8 Mart 2018 Perşembe

"Amira Kolçak (KOLCHAK the POLAR), Bizden Biri"-Babür Hüseyin ÖZBEK

AMİRAL KOLÇAK (KOLCHAK THE POLAR) 
BİZDEN BİRİ
Babür Hüseyin ÖZBEK
Sancakta 3’üncü köprünün Anadolu ayağı altındaki Fil Burnu’nu, Poyraz Köy’ü ve Anadolu Feneri ışıklarını gerilerde bırakarak 5 millik seperasyon çıkışına ilerliyor, Karadeniz’e çıkıyorsunuz. Boğaz giriş – çıkış trafiği yoğun. Eskisi gibi kıyılardaki deniz fenerlerinden mesafe – kerteriz alarak mevki koyma dönemi çoktan bitti. Güçlü radarlar o işi görüyor.
Rota Samsun, Trabzon…gibi Türk limanları mı, yoksa Novorosisk’e, Akyar’a(Sıvastopol), Odesa’ya mı? Veya Azak Denizi’ndeki Berdyanski’ye, Taganrog’a mı? Yoksa bulanık suları ile tatsız bir görüntü sergileyerek Karadeniz’e dökülen Tuna’dan girip Galati’ye mi, İbrayil’e (Braile’ye) mi intikal edeceksiniz? Bizim sahiller hariç Odesa farklıdır, güzeldir, diğerleri ise sadece birer limandır. Akyar mı dediniz; o vatan hasretidir, kuzeyden Anadolu’ya bakan mahzun, elemli bir yüzdür.
Ne zaman gemi ile Boğazdan Karadeniz’e çıksam bu deniz ilk anda bir sıkıntıya ve içimde bir daralmaya sebep olur. Gözlerimin önünde geçmişte sanki kendimde o dönemlerde yaşamışım gibi bir film şeridi döner, döner, tekrar sarar ve hepsi de sıkıntılıdır. Şöyle ki:
1 – 10 Şubat 1929 gecesi Moskova’dan gelen tren Odesa garına girdiğinde bir zamanlar ülkenin ikinci güçlü adamı olan Leon D. Bronştayn Troşki’nin sürgüne gönderildiğini kimse bilmiyordu. Buzlarla kaplı limandan “İlyiç” adlı gemi zor avara etti. Troçki ülkesinde Lenin’den sonra hep ikinci adam oldu. Kızıl Orduyu kurdu. J.Stalin’den hep bir adım önde oldu, ama gene de ona yenildi.
Gemiye çıktığı son ana kadar Almanlardan giriş vizesi bekledi. Ret edildi. Hiçbir ülke J.Stalin’in baskısı nedeni ile vize vermiyordu. Bazı şartlarla Ankara hariç.

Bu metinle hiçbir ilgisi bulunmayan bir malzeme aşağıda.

theorem State.exchangeBody_frame (len : Nat) (s : State) :
    ∃ m l st b, s.exchangeBody len = { s with buf := m, link := l, status := st, res := b } := by
  rcases State.concludeExchange_cases (exchangeFrom s.params s.resets len 0 s.buf s.link) s with
    ⟨_, e⟩ | ⟨_, _, e⟩ <;> exact ⟨_, _, _, _, e⟩

/-- EXCHANGE changes nothing but `BUF`, the link, `STATUS` and `RES` (R148). -/
theorem execExchange_frame (r : Bool) (len : Nat) (s : State) :
    ∃ m l st b, execExchange r len s = .next { s with buf := m, link := l, status := st, res := b } := by
  rcases execExchange_cases r len s with ⟨_, e⟩ | ⟨_, _, _, _, _, e⟩ | ⟨_, _, _, _, e⟩ | ⟨_, _, l, _, e⟩ | ⟨_, _, e⟩
  · exact ⟨_, _, _, _, e⟩
  · exact ⟨_, _, _, _, e⟩
  · exact ⟨_, _, _, _, e⟩
  · obtain ⟨m, l', st, b, hb⟩ := (s.start.setLink l).exchangeBody_frame len
    exact ⟨m, l', st, b, by rw [e, hb]; rfl⟩
  · obtain ⟨m, l', st, b, hb⟩ := s.start.exchangeBody_frame len
    exact ⟨m, l', st, b, by rw [e, hb]; rfl⟩

/-! ## `NONE` in `LD` -/

/-- R18: "`LD = NONE` implies `LDF = 1`", of one state. -/
def State.NoneIsLast (s : State) : Prop := s.ld = .none → s.ldf = true

/-- A search leaves `NONE` only with `LDF` set, whatever it found before. -/
theorem State.noneIsLast_concludeSearch (o : Except LinkFault SearchEnd × Link) (s : State) :
    (s.concludeSearch o).NoneIsLast := by
  rcases State.concludeSearch_cases o s with ⟨_, e⟩ | ⟨_, e⟩ | ⟨ps, _, e⟩ | ⟨k, _, e⟩ <;> rw [e]
  · exact nofun
  · exact nofun
  · exact fun h => if_pos h
  · exact nofun

theorem State.noneIsLast_nextBody (r a : Bool) (s : State) : (s.nextBody r a).NoneIsLast := by
  cases hl : s.ldf with
  | true =>
    rw [State.nextBody_of_last hl]
    exact nofun
  | false =>
    rw [State.nextBody_of_not_last hl]
    exact State.noneIsLast_concludeSearch _ s

/-- The commands of the enumerator establish it; the others leave `LD` and `LDF` as they are. -/
theorem exec_keeps_noneIsLast (i : Instr) (s t : State) (hs : s.NoneIsLast) (h : exec i s = .next t) :
    t.NoneIsLast := by
  cases i with
  | first r a => cases h; exact State.noneIsLast_nextBody r a _
  | next r a => cases h; exact State.noneIsLast_nextBody r a _
  | famSetup code => cases h; exact nofun
  | skipFam => cases h; exact nofun
  | access => cases h; rw [State.conclude_eq]; exact hs
  | odAccess => cases h; rw [State.conclude_eq]; exact hs
  | verify a =>
    cases h
    obtain ⟨st, b, e, _⟩ := State.concludeVerify_frame (verifyOps s.params a s.addr s.start.link) s.start
    rw [e]
    exact hs
  | exchange r len =>
    obtain ⟨m, l, st, b, e⟩ := execExchange_frame r len s
    cases e.symm.trans h
    exact hs
  | crc8Reset _ => cases h; exact hs
  | crc8Update _ => cases h; exact hs
  | crc8Check => cases h; exact hs
  | crc16Reset _ => cases h; exact hs
  | crc16Update _ => cases h; exact hs
  | crc16Check => cases h; exact hs
  | addrWr _ _ => cases h; exact hs

theorem step_keeps_noneIsLast {s t : State} (hs : s.NoneIsLast) (h : step s = .next t) : t.NoneIsLast :=
  step_keeps (fun _ _ hs => hs) exec_keeps_noneIsLast (fun _ hs => hs) (fun _ _ hs => hs) (fun _ _ _ _ hs => hs)
    (fun _ _ => nofun) (fun _ _ _ _ => nofun) hs h

/-- `search` looks at `LD` through `HI` alone when `HI = 0`: no old path is forced (R16, R18). -/
theorem search_of_hi_zero {c d : Discrepancy} (hc : c.hi = 0) (hd : d.hi = 0) (p : Params) (r a : Bool) (x : Address)
    (lfd : Fin 65) : search p r a x c lfd = search p r a x d lfd := by
  rw [search, search, searchPass_forgets hc hd]

/-- Every end of a search writes `LD`, so the old one does not show. -/
theorem State.concludeSearch_forgets_ld (d : Discrepancy) (o : Except LinkFault SearchEnd × Link) (s : State) :
    ({ s with ld := d } : State).concludeSearch o = s.concludeSearch o := by
  obtain ⟨_ | _ | _ | _, _⟩ := o <;> rfl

Orta boylu, yapılı, silindir şapkalı, gözlüklü, zeki bakışlı, çekingen bir adam eşi ve oğlu ile Türk topraklarına adım atıyordu. (12 Şubat 1929 ) Gemi Büyükdere önlerine demirlediğinde M.K.Atatürk’e verilmek üzere Türk yetkililere oğlu Leon Sedov tarafından verilen bir mektup gönderdi. Tokatlıyan Han, Şişli (Bomanti) ve Büyükada günlerini kapsayan 3.5 yıllık Türkiye deki günlerini hep yazarak geçirdi. Menşevikti yani “Sürekli İhtilal’ i” savunuyordu. Yaşadığı döneme damgasını vurmuştu.

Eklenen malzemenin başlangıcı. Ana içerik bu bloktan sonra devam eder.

/-- V-BUS-11. -/
theorem test_reset_while_busy :
    (got (step { (withArg 3).issue 0x00000020 with
        inbox := [.reset], faults := [.busUnmapped 0x03C], len := 5 })).map
      (fun t => (t.pending, t.arg0, t.result, t.len, t.faults)) =
      some (none, 0, 0, 0x1000, [.busUnmapped 0x03C]) := by decide

/-- V-HD-11. -/
theorem test_narrow_registers :
    (got (step (host1 State.reset 0x028 4 (.write 0x1234)))).map (·.readReg .hdrType) = some 0x34 ∧
    (got (step (host1 State.reset 0x030 4 (.write 0x00ABCDEF)))).map (·.readReg .hdrFree) = some 0xCDEF := by decide

/-- V-HD-16, P4: little-endian reads of BUF. -/
theorem test_buffer_reads :
    answer (host1 packed 0x1000 4 .read) = some (.data 0x12345678) ∧
    answer (host1 packed 0x1004 4 .read) = some (.data 0x01000305) ∧
    answer (host1 packed 0x1006 2 .read) = some (.data 0x0100) ∧
    answer (host1 packed 0x1008 1 .read) = some (.data 0xBE) := by decide +kernel

/-- The fault set of P5, in the model's listing order. -/
theorem test_p5_faults :
    recordFaults [.busReadonly 0x020, .busMisaligned 0x1001 2, .busUnmapped 0x03C, .writeWhileBusy 0x014,
      .busUnmapped 0x03C] [] =
      [.busMisaligned 0x1001 2, .busUnmapped 0x03C, .busReadonly 0x020, .writeWhileBusy 0x014] := by decide

/-- 30_encoding.md R90: CHECK_OK and CHECK_ERR on the STATUS words of 95_test_vectors.md. -/
theorem test_checks :
    checkOk (some (.data 0x002)) = true ∧ checkErr .invalidInput (some (.data 0x106)) = true ∧
    checkErr .lengthRange (some (.data 0x406)) = true ∧ checkOk (some (.data 0x306)) = false := by decide

/-- 30_encoding.md R89, R90: `RUN PAGE_NEW` with one BUSY read, as accesses. -/
theorem test_run :
    runCmd .pageNew 1 =
      [.host { addr := 0x008, width := 4, dir := .write 0x00000008 },
       .host { addr := 0x00C, width := 4, dir := .read }, .engine,
       .host { addr := 0x00C, width := 4, dir := .read }] := by decide

/-! ## States and operands that meet the hypotheses of the obligations -/

/-- A state with every kind of thing in it that an invariant could break on: BUF cells, faults, an error. -/
def livedIn : State :=
  { packed with
    cmd := 0x00000020, done := true, errcode := .invalidPageType, errinfo := 0x0A
    faults := [.busMisaligned 0x1001 2, .busUnmapped 0x03C] }

theorem inv_of_idle {s : State} (h : s.Canonical) (hp : s.pending = none) (he : s.ErrorExplained) : s.Inv :=
  ⟨h, fun c hc => (by rw [hp] at hc; cases hc), he⟩

/-- O4: an idle state with an error, a state in flight, and the step of each. -/
theorem test_hyp_StepKeepsInvariant :
    (livedIn.Inv ∧ ∃ t, step livedIn = .next t) ∧
    ((busyWith livedIn 0x00000012).Inv ∧ ∃ t, step (busyWith livedIn 0x00000012) = .next t) :=
  ⟨⟨inv_of_idle (by unfold State.Canonical; decide) rfl
      (show _ ∧ _ ∧ _ ∧ _ from by decide), _, rfl⟩,
   ⟨by unfold State.Canonical; decide, fun c hc => (by cases hc; exact ⟨rfl, rfl, rfl⟩), trivial⟩, _, rfl⟩

/-- O6: a legal word, an illegal word, nothing pending; the engine's turn listed, or nothing listed. -/
theorem test_hyp_StepPerformsTheDecodedCommand :
    EngineTurn (busyWith State.reset 0x00000020) [] ∧
    (busyWith State.reset 0x00000020).pending = some 0x00000020 ∧ decode 0x00000020 = .ok .typeDecode ∧
    EngineTurn (latchWord State.reset 0x00000614) [] ∧
    (latchWord State.reset 0x00000614).pending = some 0x00000614 ∧ decode 0x00000614 = .error .selReserved ∧
    EngineTurn State.reset [] ∧ State.reset.pending = none :=
  ⟨.inr rfl, rfl, by decide, .inl ⟨rfl, rfl⟩, rfl, by decide, .inl ⟨rfl, rfl⟩, rfl⟩

/-- O7: each of the reasons of 30_encoding.md R87. -/
theorem test_hyp_IllegalWordRaisesIllegalCommand :
    (∀ c, EngineTurn (busyWith State.reset c) [] ∧ (busyWith State.reset c).pending = some c) ∧
    ([0x00000000, 0x00000614, 0x00000101, 0x00010018, 0x00001001, 0x00020019] : List Word).map
      (fun c => (CmdFields.ofWord c).wellFormed) = List.replicate 6 false :=
  ⟨fun _ => ⟨.inr rfl, rfl⟩, by decide⟩

/-- O9, O10: HDR_NEW on an invalid tag raises an error and changes ERRINFO; a reset changes ERRINFO too. -/
theorem test_hyp_ErrorsLeaveNothingHalfDone :
    ∃ t, EngineTurn (busyWith State.reset 0x00000011) [] ∧
      (busyWith State.reset 0x00000011).pending = some 0x00000011 ∧
      (busyWith State.reset 0x00000011).errcode = .noError ∧
      step (busyWith State.reset 0x00000011) = .next t ∧ t.errcode ≠ .noError :=
  ⟨_, .inr rfl, rfl, rfl, rfl, by decide⟩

Ülkesini terk ettikten sonra o topraklara son bakışını, Karadeniz’den İstanbul’a (356 deniz mili) intikal seyrini, korku ile karışık uyumadan geçirdiği 2 günü, hiç mi hiç unutmadı. Biz onu Taksim Anıtının üzerindeki 2 Rus generalden biri olan Mihail Vasilyeviç Frunze’yi Ankara ya göndermesi ile tanırız. Karadeniz’deki korkusu ile değil. Meksika’daki öldürülüşü hazindir, zira alçaklar sınır tanımaz.
2 – Şanlı Hamidiye kruvazörü Odesa limanına girer(1914) Rusların Kazbek kruvazörünü batırır diğer Kagül kruvazörüne de ağır hasar verdirerek süratle limanı terk eder. Bu olay Türk dünyasını sevince boğar. Bugün hala dillerde dolaşan, dinlendiğinde insanın içini titreten bir türkü var, Azerbaycan Gence’li şair Muallim Ahmet Cevad Hacıbeyli’nin söylediği şekliyle “Çırpınırdı Karadeniz bakıp Türkün bayrağına, Ah diyerdim, heç ölmezdim düşebilsem toprağına….Kazbek olsun ilk kurban, selam Türkün bayrağına….” Şair, 1937’de ; “Türk casusluğu ve Türklere yardım etmek”le suçlanarak J.V.Stalin’in emri ile kurşuna dizilir
Ve Karadeniz “O gün – Bugün” halâ çırpınıyor. Nisan 2014’te gasp edilen Türk Kırım’ın savunması Almanlara, Amerikalılara kaldı. Biz Ruslara domates satacağız, turist gelecek… Aman ha susalım, suni dostlarımız Ruslar incinmesin! Hani yıllarca stratejik dostumuz Amerika’yı da incitmemeye gayret ettik, gördük başımıza neler geldi.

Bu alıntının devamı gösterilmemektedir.